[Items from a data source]
-- ==== Sys2Proof/Machine/Ledger.lean ====
section
/-! DEFINITION. The billing ledger: records and their chain, commits, boundary instants, billing time (11). -/

namespace Sys2Proof.Machine

/-! ### Records -/

/-- Bytes 0 to 119 of a record (R378). -/
def LRec.front (r : LRec) : Bytes :=
  toLE 1 r.type ++ toLE 1 r.flags ++ toLE 1 r.outlet ++ toLE 1 r.tariff ++ toLE 4 r.gen ++ toLE 8 r.time ++ toLE 4 r.lseq
    ++ toLE 4 r.period ++ padTo 64 r.payload ++ padTo 32 r.link

/-- The 128 bytes of a record (R378). -/
def LRec.bytes (r : LRec) : Bytes :=
  let b := r.front ++ toLE 4 r.aux
  b ++ toLE 4 (crc32c b)

/-- LINK of the record that follows the newest one; of the first record, over the device identity (R378, R379). -/
def linkAfter (prev : Option LRec) : Bytes :=
  match prev with
  | some r => Config.sha256 r.bytes
  | none => Config.sha256 (toLE 8 Config.uid.toNat)

/-- A SEAL record with its CMAC over bytes 4 to 7 and 88 to 119 (R380, R381). -/
def sealed (key : Bytes) (slot : Nat) (r : LRec) : LRec :=
  if r.type = 0x0E then
    { r with payload := padTo 64 (toLE 1 slot ++ zeros 7
        ++ padTo 16 (Config.cmac key ((r.front.drop 4).take 4 ++ (r.front.drop 88).take 32))) }
  else r

/-- Records numbered and linked after the newest one, oldest first (R378, R379, R381). -/
def chained (key : Bytes) (slot gen : Nat) (prev : Option LRec) : List LRec → List LRec
  | [] => []
  | r :: t =>
    let g := wrapInc 32 gen
    let r := sealed key slot { r with gen := g, link := linkAfter prev }
    r :: chained key slot g (some r) t

/-! ### Registers -/

/-- Energy registers +A, −A, Q1 to Q4 of outlet `o` in a list of them. -/
def regOf (l : List (List Nat)) (o : Nat) : List Nat := l.getD o [0, 0, 0, 0, 0, 0]

/-- The eight tariff registers of outlet `o` in a list of them. -/
def tregOf (l : List (List Nat)) (o : Nat) : List Nat := l.getD o [0, 0, 0, 0, 0, 0, 0, 0]

/-- The site value of entry `k`: the sum over the outlets. -/
def siteSum (f : Nat → List Nat) (k : Nat) : Nat := ((List.range 24).map fun o => (f o).getD k 0).foldl (· + ·) 0

/-- The whole units of the latched outlet accumulators; the committed registers while no latch has fallen since the start. -/
def State.latVals (s : State) : List (List Nat) :=
  if s.en.latch.acc.isEmpty then (List.range 24).map (regOf s.bill.regs)
  else (List.range 24).map fun o => (List.range 6).map fun k => units (s.latOf o (21 + k))

/-- Tariff registers after energy of direction `k` from `old` to `new` under register `t` (R380). -/
def booked (treg old new : List (List Nat)) (k t : Nat) : List (List Nat) :=
  (List.range 24).map fun o => modAt (tregOf treg o) (t - 1) fun v => v + ((regOf new o).getD k 0 - (regOf old o).getD k 0)

/-- An ENERGY record (R380). -/
def energyRec (o t lseq : Nat) (v : List Nat) (ti te : Nat) : LRec :=
  { type := 0x01, outlet := o, tariff := t, lseq := lseq
    payload := ((List.range 6).map fun k => toLE 8 (v.getD k 0)).flatten ++ toLE 8 ti ++ toLE 8 te }

/-- ENERGY records of one latch: the outlets whose registers changed, and the site (R382). -/
def energyRecs (old new tI tE : List (List Nat)) (t lseq : Nat) : List LRec :=
  let ch := (List.range 24).filter fun o => regOf old o != regOf new o
  (ch.map fun o => energyRec o t lseq (regOf new o) ((tregOf tI o).getD (t - 1) 0) ((tregOf tE o).getD (t - 1) 0))
    ++ [energyRec 0xFF t lseq ((List.range 6).map (siteSum (regOf new))) (siteSum (tregOf tI) (t - 1)) (siteSum (tregOf tE) (t - 1))]

/-- Eight registers as a payload (R380). -/
def tregBytes (l : List Nat) : Bytes := ((List.range 8).map fun k => toLE 8 (l.getD k 0)).flatten

/-- TREG_IMP and TREG_EXP of every outlet and of the site: a checkpoint (R383). -/
def checkpoint (tI tE : List (List Nat)) (lseq period : Nat) : List LRec :=
  let one (o : Nat) (i e : List Nat) : List LRec :=
    [{ type := 0x07, outlet := o, lseq := lseq, period := period, payload := tregBytes i },
     { type := 0x08, outlet := o, lseq := lseq, period := period, payload := tregBytes e }]
  ((List.range 24).map fun o => one o (tregOf tI o) (tregOf tE o)).flatten
    ++ one 0xFF ((List.range 8).map (siteSum (tregOf tI))) ((List.range 8).map (siteSum (tregOf tE)))

/-- A MAXDEM payload (R380). -/
def maxBytes (x : Nat × Nat × Nat × Nat) : Bytes :=
  toLE 4 x.1 ++ zeros 4 ++ toLE 8 x.2.1 ++ toLE 4 x.2.2.1 ++ zeros 4 ++ toLE 8 x.2.2.2 ++ zeros 32

/-! ### Sessions in a commit -/

/-- What a session is charged by: its energy under each register so far. -/
structure Meter where
  outlet : Nat
  account : Nat
  imp0 : Nat
  exp0 : Nat
  impT : List Nat
  expT : List Nat
  debited : Int
  deriving DecidableEq, Repr

/-- The session's energy up to registers `v` booked under register `t` (R444). -/
def Meter.upTo (m : Meter) (v : List (List Nat)) (t : Nat) : Meter :=
  let part (tot : Nat) (l : List Nat) : List Nat := modAt l (t - 1) fun x => x + (tot - l.foldl (· + ·) 0)
  { m with
    impT := part ((regOf v m.outlet).getD 0 0 - units m.imp0) m.impT
    expT := part ((regOf v m.outlet).getD 1 0 - units m.exp0) m.expT }

/-- The charge of a session: its account debited, with an ACCOUNT record where the amount is not 0 (R444, R445). -/
def State.charge (s : State) (m : Meter) : State × Meter × List LRec :=
  if 1024 ≤ m.account then (s, m, [])
  else
    let cost := s.sessionCost m.account m.impT m.expT
    let d := cost - m.debited
    if d = 0 then (s, m, [])
    else (s.credit m.account (-d), { m with debited := cost }, [s.creditRec 0x20 [m.account, -d]])

/-- What a running session has been charged, kept with it and with its persistent record (R140, R444). -/
def State.keepCharge (s : State) (o : ONum) (m : Meter) : State :=
  let num := (s.o o).ses.num
  let s := s.modSes o fun z => { z with impT := m.impT, expT := m.expT, debited := m.debited }
  { s with store := { s.store with openSess := s.store.openSess.map fun (r : SessRec) =>
      if r.num == num then { r with impT := m.impT, expT := m.expT, debited := m.debited } else r } }

/-- Every session charged, in outlet order: ended sessions first, then the open one of each outlet. -/
def State.chargeAll (s : State) (segs : List (List (List Nat) × Nat)) : State × List LRec :=
  let book (m : Meter) : Meter := segs.foldl (fun m e => m.upTo e.1 e.2) m
  let ended (s : State) (o : ONum) : State × List LRec :=
    let step (acc : State × List SessRec × List LRec) (r : SessRec) : State × List SessRec × List LRec :=
      if r.outlet = o.val then
        let m : Meter := { outlet := r.outlet, account := r.account, imp0 := r.imp0, exp0 := r.exp0, impT := r.impT,
                           expT := r.expT, debited := r.debited }
        let x := acc.1.charge (book m)
        (x.1, acc.2.1 ++ [{ r with impT := x.2.1.impT, expT := x.2.1.expT, debited := x.2.1.debited }], acc.2.2 ++ x.2.2)
      else (acc.1, acc.2.1 ++ [r], acc.2.2)
    let x := s.bill.sess.foldl step (s, [], [])
    ({ x.1 with bill := { x.1.bill with sess := x.2.1 } }, x.2.2)
  let live (s : State) (o : ONum) : State × List LRec :=
    let x := (s.o o).ses
    if x.num = 0 || x.queued then (s, [])
    else
      let m : Meter := { outlet := o.val, account := x.account, imp0 := x.imp0, exp0 := x.exp0, impT := x.impT,
                         expT := x.expT, debited := x.debited }
      let y := s.charge (book m)
      (y.1.keepCharge o y.2.1, y.2.2)
  outlets.foldl (fun acc o =>
    let a := ended acc.1 o
    let b := live a.1 o
    (b.1, acc.2 ++ a.2 ++ b.2)) (s, [])

/-- Import and export of an ended session, µWh, never netted (R149). -/
def SessRec.energy (r : SessRec) (v : List (List Nat)) : Nat × Nat :=
  ((regOf v r.outlet).getD 0 0 - units r.imp0, (regOf v r.outlet).getD 1 0 - units r.exp0)

/-- Whole seconds from START to the end (R149). -/
def SessRec.duration (r : SessRec) : Nat := (r.fin - r.start) / 1000

/-- A SESSION record (R380). -/
def SessRec.record (r : SessRec) (v : List (List Nat)) (lseq : Nat) : LRec :=
  { type := 0x03, outlet := r.outlet, lseq := lseq
    payload := padTo 64 (toLE 4 r.num ++ toLE 2 r.account ++ toLE 1 r.cause ++ toLE 1 r.hreason ++ toLE 8 r.start
      ++ toLE 4 r.duration ++ zeros 4 ++ toLE 8 (r.energy v).1 ++ toLE 8 (r.energy v).2 ++ toLEs 8 r.debited
      ++ toLE 1 (b2n r.bidir + 2 * b2n r.replay)) }

/-- OUT_SESSION_END, and the outlet told that its record is committed (R149). -/
def State.sessEnd (s : State) (r : SessRec) (v : List (List Nat)) (gen : Nat) : State :=
  let s := s.emit 1 0x0284 (toLE 1 r.outlet ++ toLE 1 r.cause ++ toLE 2 r.account ++ toLE 4 r.num ++ toLE 8 (r.energy v).1
    ++ toLE 8 (r.energy v).2 ++ toLE 8 r.start ++ toLE 4 r.duration ++ toLE 4 gen)
  let s := s.forgetSess r.num
  if h : r.outlet < 24 then
    let o : ONum := ⟨r.outlet, h⟩
    let s := (s.modSes o fun y => { y with lastWh := (r.energy v).1 / 1000000 % 2 ^ 32, lastAccount := r.account }).lastState
    let s := { s with cfg := { s.cfg with budOut := s.cfg.budOut.set o.val (overlay (s.cfg.budOut.get o) 8 [0, 0]) o.isLt } }
    let x := (s.o o).ses
    if x.num != r.num then s
    else if x.st == .ending then (s.modSes o fun y => { y with committed := true }).endStep o
    else if x.st == .ready || x.st == .energising || x.st == .paused then s
    else s.modSes o fun y => { y with
      num := 0, account := 0xFFFF, endCause := none, queued := false, committed := false, hreason := 0 }
  else s

/-! ### Commits -/

/-- What is written beside the records of a commit. -/
structure CommitArgs where
  cause : Nat
  flags : Nat := 0
  boundary : Nat := 0
  kinds : Nat := 0
  deriving DecidableEq, Repr

/-- The slot that seals, where SEAL_SLOT names one with CMAC (R381). -/
def State.sealSlot (s : State) : Option Nat :=
  let k := u8 s.cfg.bill 6
  if k = 0xFF || (s.slotRefuses k 3 2).isSome then none else some k

/-- Records before the checkpoint and SEAL rules: a COMMIT_END closes them (R381 to R383). -/
def State.closeCommit (s : State) (recs : List LRec) (closing : Bool) (lseq : Nat) (a : CommitArgs) : List LRec :=
  let recs := if !closing && 50000 ≤ s.bill.sinceCp + recs.length then
      recs ++ checkpoint s.bill.tregI s.bill.tregE lseq s.bak.period else recs
  let carried :=
    let l := s.store.ledger
    if l.length + recs.length + 2 ≤ 8388608 then []
    else
      let keep (e : LRec × Nat) : Bool :=
        (6 ≤ e.1.type && e.1.type ≤ 9 && decide (s.bak.period ≤ e.1.period + 24)) || decide (e.2 < s.bill.sinceCp + 50)
      ((l.zipIdx.drop (8388608 - recs.length - 2 - Config.ledgerBlock)).filter keep).map fun e =>
        { e.1 with flags := e.1.flags ||| 4, aux := e.1.gen }
  let recs := recs ++ carried.reverse
  let recs := if s.sealSlot.isSome && (closing || 65536 ≤ s.bill.sinceSeal + recs.length) then
      recs ++ [({ type := 0x0E } : LRec)] else recs
  recs ++ [{ type := 0x02
             payload := padTo 64 (toLE 1 a.cause ++ zeros 1 ++ toLE 2 (recs.length + 1) ++ toLE 4 lseq ++ toLE 4 a.boundary
               ++ toLE 1 a.kinds) }]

### What to do
The answer must be every line from the records above that contains the word "structure", copied in full.

### Written reply
structure Meter where
structure CommitArgs where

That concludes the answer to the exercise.